Pretax withholding gives you a higher net income each payday than after-tax withholding. This is because your contributions are taken out of your paychecks before federal income tax is withheld. Let’s say you earn $600 weekly and your 401(k) weekly contribution of $50 is your only pretax deduction. Only $550 of your pay is subject to federal income tax withholding. If you didn’t have the deduction, the entire $600 would be subject to withholding. However, in both situations, Medicare and Social Security taxes apply to the $600.

After-Tax Impact

If you have a Roth 401(k), your calculation is done on a post-tax basis, which means your contribution is made after taxes are withheld. This process does not give you more take-home pay because it does not lower your taxable wages.

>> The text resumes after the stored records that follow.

/-- The point registers a command writes when it succeeds (R45). -/
def ptDests : Instr → List PReg
  | .pset pd _ _ | .pinf pd | .pgen pd | .padd pd _ _ | .pdbl pd _ | .pmul pd _ _ | .keygen pd _ => [pd]
  | .fred .. | .fadd .. | .fsub .. | .fmul .. | .fdiv .. | .finv .. | .fpow .. | .feq ..
  | .pget .. | .peq .. | .esign .. | .everify .. | .derenc .. | .secenc .. => []

/-- Which command raises which error code (R270). E_ILLEGAL is raised by illegal words, which are no commands. -/
def mayRaise : Instr → ErrCode → Bool
  | .fred ms _ _, c => c = .badModulus || (c = .noOrder && ms = .n)
  | .fadd ms _ _ _, c | .fsub ms _ _ _, c | .fmul ms _ _ _, c | .fpow ms _ _ _, c | .feq ms _ _, c =>
    c = .badModulus || c = .range || (c = .noOrder && ms = .n)
  | .fdiv ms _ _ _, c | .finv ms _ _, c =>
    c = .badModulus || c = .range || c = .notInvertible || (c = .noOrder && ms = .n)
  | .pset .., c | .pgen _, c => c = .badModulus || c = .range || c = .notOnCurve
  | .pget .., c => c = .emptyPoint || c = .infOperand
  | .peq .., c | .secenc .., c => c = .emptyPoint
  | .padd .., c | .pdbl .., c => c = .emptyPoint || c = .notInvertible
  | .pmul .., c => c = .emptyPoint || c = .badModulus || c = .notInvertible
  | .keygen .., c =>
    c = .noOrder || c = .badModulus || c = .range || c = .notOnCurve || c = .keyRange || c = .notInvertible
  | .esign .., c =>
    c = .noOrder || c = .badModulus || c = .range || c = .notOnCurve || c = .keyRange || c = .nonce ||
    c = .notInvertible
  | .everify .., c =>
    c = .emptyPoint || c = .noOrder || c = .badModulus || c = .range || c = .notOnCurve || c = .notInvertible
  | .pinf _, _ | .derenc .., _ => false

/-- A host access that is a soft reset: a supported write to CTRL with bit 2 = 1 (R35). -/
def IsSoftReset (a : Access) : Prop :=
  a.off = 0x008#12 ∧ a.width = 32 ∧ a.lanes = 0xF#4 ∧ ∃ v, a.op = .write v ∧ v.getLsbD 2 = true

/-- The values the reset table gives (R300). -/
def IsReset (t : State) : Prop :=
  (∀ i : XReg, t.x[i.val] = 0#256) ∧ (∀ i : PReg, t.pt[i.val] = .empty) ∧
  t.curveP.toNat = 2 ^ 256 - 2 ^ 32 - 977 ∧ t.curveA = 0#256 ∧ t.curveB = 7#256 ∧
  t.curveGX = 0x79BE667EF9DCBBAC55A06295CE870B07029BFCDB2DCE28D959F2815B16F81798#256 ∧
  t.curveGY = 0x483ADA7726A3C4655DA4FBFC0E1108A8FD17B448A68554199C47D08FFB10D4B8#256 ∧
  t.curveN = 0xFFFFFFFFFFFFFFFFFFFFFFFFFFFFFFFEBAAEDCE6AF48A03BBFD25E8CD0364141#256 ∧
  t.nvalid = true ∧ t.modulus = 0#256 ∧ t.ctrl = { ie := false, nsrc := false } ∧
  t.status = { done := false, err := false, eq := false, vok := false, oinf := false, drop := false,
               buserr := false, errcode := none } ∧
  t.errcmd = 0#32 ∧ t.olen = 0#7 ∧ (∀ j : Fin 72, t.obuf[j.val] = 0#8) ∧ t.engine = .idle

/-- The content bytes of the DER INTEGER of v (R12, R250, R251): big-endian, not empty, no byte that can be left
out, high bit clear. -/
def IsDerInt (v : Nat) (bs : List Byte) : Prop :=
  bytesValue bs = v ∧ bs ≠ [] ∧ (∀ b ∈ bs.head?, b.toNat < 0x80) ∧
  (∀ b0 b1 rest, bs = b0 :: b1 :: rest → b0 = 0#8 → 0x80 ≤ b1.toNat)

/-! ### The group of a curve over a prime field, from Mathlib -/

/-- The Weierstrass curve y^2 = x^3 + A x + B over Z/CURVE_P (R170). -/
def curveOf (s : State) : WeierstrassCurve.Affine (ZMod s.curveP.toNat) where
  a₁ := 0
  a₂ := 0
  a₃ := 0
  a₄ := (s.curveA.toNat : ZMod s.curveP.toNat)
  a₆ := (s.curveB.toNat : ZMod s.curveP.toNat)

/-- A point register that stands for a nonsingular point of the curve: INF for the identity, AFF for its canonical
coordinates. -/
def Stands (s : State) (r : PointReg) (P : (curveOf s).Point) : Prop :=
  (r = .inf ∧ P = .zero) ∨
  ∃ (x y : Word) (h : (curveOf s).Nonsingular (x.toNat : ZMod s.curveP.toNat) (y.toNat : ZMod s.curveP.toNat)),
    r = .aff x y ∧ x.toNat < s.curveP.toNat ∧ y.toNat < s.curveP.toNat ∧ P = .some _ _ h

end Sys2Proof.Claims

open Sys2Proof Sys2Proof.Machine Sys2Proof.Claims

/-! ### Encoding -/

/-- Every command comes back from its word, with every operand at every value (R110, R111, R113, R114). -/
def Obligations.DecodeInvertsEncode : Prop :=
  ∀ i : Instr, i.wellFormed = true → decode (encode i) = .ok i

/-- A legal word has no bit that decoding drops, and it stands for a well-formed command (R110, R113, R114). -/
def Obligations.EncodeInvertsDecode : Prop :=
  ∀ (w : BusWord) (i : Instr), decode w = .ok i → encode i = w ∧ i.wellFormed = true

/-- R114: a word is legal exactly when one row of R113 matches it, MS is not 3 in a field command, and F1 differs from
F2 in PGET and ESIGN; the command is that row's; at most one row matches; and an illegal word, when the engine
completes it, ends in E_ILLEGAL and changes nothing else. -/
def Obligations.LegalWordsAreThoseOfTheTable : Prop :=
  (∀ w : BusWord, (∃ i, decode w = .ok i) ↔
    ∃ r ∈ opcodeTable, w &&& r.mask = r.pattern ∧
      (r ∈ fieldRows → w.extractLsb' 4 2 ≠ 3#2) ∧
      (r.mnemonic = "PGET" ∨ r.mnemonic = "ESIGN" → w.extractLsb' 22 4 ≠ w.extractLsb' 18 4)) ∧
  (∀ (w : BusWord) (i : Instr), decode w = .ok i →
    ∀ r ∈ opcodeTable, w &&& r.mask = r.pattern → i.mnemonic = r.mnemonic) ∧
  (∀ w : BusWord, ∀ r ∈ opcodeTable, ∀ r' ∈ opcodeTable,
    w &&& r.mask = r.pattern → w &&& r'.mask = r'.pattern → r = r') ∧
  (∀ (s : State) (w : BusWord) (e : Illegal), s.engine = .busy w → decode w = .error e →
    (s.turns = [] → step s = .next (failed s w .illegal)) ∧
    (∀ rest, s.turns = .engine :: rest → step s = .next (failed { s with turns := rest } w .illegal)))

/-- The worked encodings of R121 decode to their commands, and its counter-examples are illegal. -/
def Obligations.WorkedEncodingsDecode : Prop :=
  decode 0x08C48000#32 = .ok (.fadd .m 3 1 2) ∧
  decode 0x11048010#32 = .ok (.fmul .p 4 1 2) ∧
  decode 0x6080C000#32 = .ok (.pmul 2 0 3) ∧
  decode 0x4D9C8000#32 = .ok (.pget 6 7 2) ∧
  decode 0x8048D140#32 = .ok (.esign 1 2 3 4 5) ∧
  decode 0x840C4800#32 = .ok (.everify 3 1 2 0) ∧
  decode 0xA4040001#32 = .ok (.secenc true 1) ∧
  decode 0x00000000#32 = .error .reservedOp ∧
  decode 0x08C48030#32 = .error .reservedModulus ∧
  decode 0x56000000#32 = .error .badPoint

/-- Assembling the text of a command gives the command back (R119; spacing and register spelling: log 15). -/
def Obligations.AssembleInvertsPrinting : Prop :=
  ∀ i : Instr, assemble (asmText i) = some i

/-- The register map is one to one (R54): each mapped word is found at its offset, and at no other aligned offset. -/
def Obligations.RegisterMapIsOneToOne : Prop :=
  (∀ l : Loc, l.offset.toNat % 4 = 0 ∧ locate l.offset = some l) ∧
  (∀ (off : Offset) (l : Loc), off.toNat % 4 = 0 → locate off = some l → l.offset = off)

/-! ### The step, acceptance and completion -/

/-- R271, R274: when the engine is BUSY(w) and takes its turn, or no turn is left, and w decodes to i, the step is the
execution of i; an engine turn is used up. -/
def Obligations.StepRunsTheDecodedCommand : Prop :=
  ∀ (s : State) (w : BusWord) (i : Instr), s.engine = .busy w → decode w = .ok i →
    (s.turns = [] → step s = exec i s) ∧
    (∀ rest, s.turns = .engine :: rest → step s = exec i { s with turns := rest })

/-- R272: a write of w to CMD is dropped, with DROP set and nothing else changed, while BUSY = 1 or ERR = 1; otherwise
the engine becomes BUSY(w) and DONE is cleared. -/
def Obligations.AcceptanceOfACommandWord : Prop :=
  ∀ (s : State) (w : BusWord) (rest : List Turn), s.turns = writeTurn 0x010#12 w :: rest →
    ((∃ v, s.engine = .busy v) ∨ s.status.err = true →
      step s = .next { s with turns := rest, status := { s.status with drop := true } }) ∧
    (s.engine = .idle → s.status.err = false →
      step s = .next { s with turns := rest, engine := .busy w, status := { s.status with done := false } })

/-- R275: a command that completes with an error sets ERR, ERRCODE, ERRCMD and DONE, makes the engine IDLE, and writes
nothing else; and every command completes, in an error or with ERR, ERRCODE and ERRCMD as they were. (The count of
draws is the model's own, log 2.) -/
def Obligations.ErrorsWriteNothingElse : Prop :=
  ∀ (i : Instr) (s : State) (w : BusWord), s.engine = .busy w →
    ∃ (t : State) (d : Nat), exec i s = .next t ∧
      ((∃ c, t = { failed s w c with drawn := d }) ∨
       (t.engine = .idle ∧ t.status.done = true ∧ t.status.err = s.status.err ∧
        t.status.errcode = s.status.errcode ∧ t.errcmd = s.errcmd))

/-- A command frames (R36, R45, R47, R49): no command writes the curve registers, MOD, CTRL, DROP or BUSERR; only its
destination registers change among x and pt; only DERENC and SECENC write OBUF, OLEN and OINF; only FEQ and PEQ write
EQ; only EVERIFY writes VOK; only ESIGN draws nonces. -/
def Obligations.CommandsWriteOnlyTheirDestinations : Prop :=
  ∀ (i : Instr) (s t : State), exec i s = .next t →
    t.curveP = s.curveP ∧ t.curveA = s.curveA ∧ t.curveB = s.curveB ∧ t.curveGX = s.curveGX ∧
    t.curveGY = s.curveGY ∧ t.curveN = s.curveN ∧ t.nvalid = s.nvalid ∧ t.modulus = s.modulus ∧
    t.ctrl = s.ctrl ∧ t.status.drop = s.status.drop ∧ t.status.buserr = s.status.buserr ∧
    t.turns = s.turns ∧ t.responses = s.responses ∧
    (∀ r : XReg, r ∉ xDests i → t.x[r.val] = s.x[r.val]) ∧
    (∀ r : PReg, r ∉ ptDests i → t.pt[r.val] = s.pt[r.val]) ∧
    ((∀ xr xs, i ≠ .derenc xr xs) → (∀ c pp, i ≠ .secenc c pp) →
      t.obuf = s.obuf ∧ t.olen = s.olen ∧ t.status.oinf = s.status.oinf) ∧
    ((∀ ms xa xb, i ≠ .feq ms xa xb) → (∀ pa pb, i ≠ .peq pa pb) → t.status.eq = s.status.eq) ∧
    ((∀ xz xr xs pq, i ≠ .everify xz xr xs pq) → t.status.vok = s.status.vok) ∧
    ((∀ xr xs xz xd xk, i ≠ .esign xr xs xz xd xk) → t.drawn = s.drawn)

/-- A command raises only the codes R270 lists for it; PINF and DERENC never fail. -/
def Obligations.CommandsRaiseOnlyTheirErrorCodes : Prop :=
  ∀ (i : Instr) (s t : State) (c : ErrCode), s.status.err = false → exec i s = .next t → t.status.err = true →
    t.status.errcode = some c → mayRaise i c = true

/-- R274 and R320: a BUSY engine completes. Whatever turns are pending, it is IDLE after at most one step more than
their number; and after host accesses alone, none of them a soft reset, it still holds its command word with no turn
left, so that the next step completes that command (LATENCY is the number of those accesses). -/
def Obligations.TheEngineAlwaysCompletes : Prop :=
  (∀ s : State, ∃ (k : Nat) (t : State), k ≤ s.turns.length + 1 ∧ core.run k s = .next t ∧ t.engine = .idle) ∧
  (∀ (s : State) (w : BusWord), s.engine = .busy w →
    (∀ turn ∈ s.turns, ∃ a, turn = .host a ∧ ¬ IsSoftReset a) →
    ∃ t : State, core.run s.turns.length s = .next t ∧ t.engine = .busy w ∧ t.turns = [] ∧
      t.x = s.x ∧ t.pt = s.pt ∧ core.run (s.turns.length + 1) s = step t)

/-! ### Invariants -/

/-- Every state a step reaches keeps every affine point register on the current curve (R43, R45, R178, R180): x and y
below CURVE_P, and y^2 = x^3 + A x + B. -/
def Obligations.EveryStepKeepsPointsOnTheCurve : Prop :=
  ∀ s t : State, PointsOnCurve s → step s = .next t → PointsOnCurve t

/-- Every step keeps: ERRCODE is nonzero exactly while ERR = 1, and a BUSY engine has ERR = 0 and DONE = 0 (R36, R37,
R272, R275). -/
def Obligations.EveryStepKeepsTheErrorLatch : Prop :=
  ∀ s t : State, ErrorLatch s → BusyFlags s → step s = .next t → ErrorLatch t ∧ BusyFlags t

/-- Every step keeps: OLEN is at most 72, every byte of OBUF at index OLEN or above is 0, and OINF = 1 only with
OLEN = 0 (R49, R252, R255). -/
def Obligations.EveryStepKeepsTheOutputForm : Prop :=
  ∀ s t : State, OutputForm s → step s = .next t → OutputForm t

/-- The state after reset meets every invariant (R300). -/
def Obligations.ResetMeetsTheInvariant : Prop := Invariant State.reset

Whether a traditional or Roth 401(k) is better for you depends on your situation. If you don’t want to worry about paying taxes on your contributions when you withdraw from the plan, a Roth 401(k) would be ideal. If your financial situation is tight and requires more money each payday, a traditional 401(k) may be your best bet. Note that your employer’s matching contributions are taxed as pretax dollars even if you have a Roth 401(k). Specifically, the match is placed into a separate tax-deferred account. When you withdraw from the plan, the matching contributions are subject to taxation.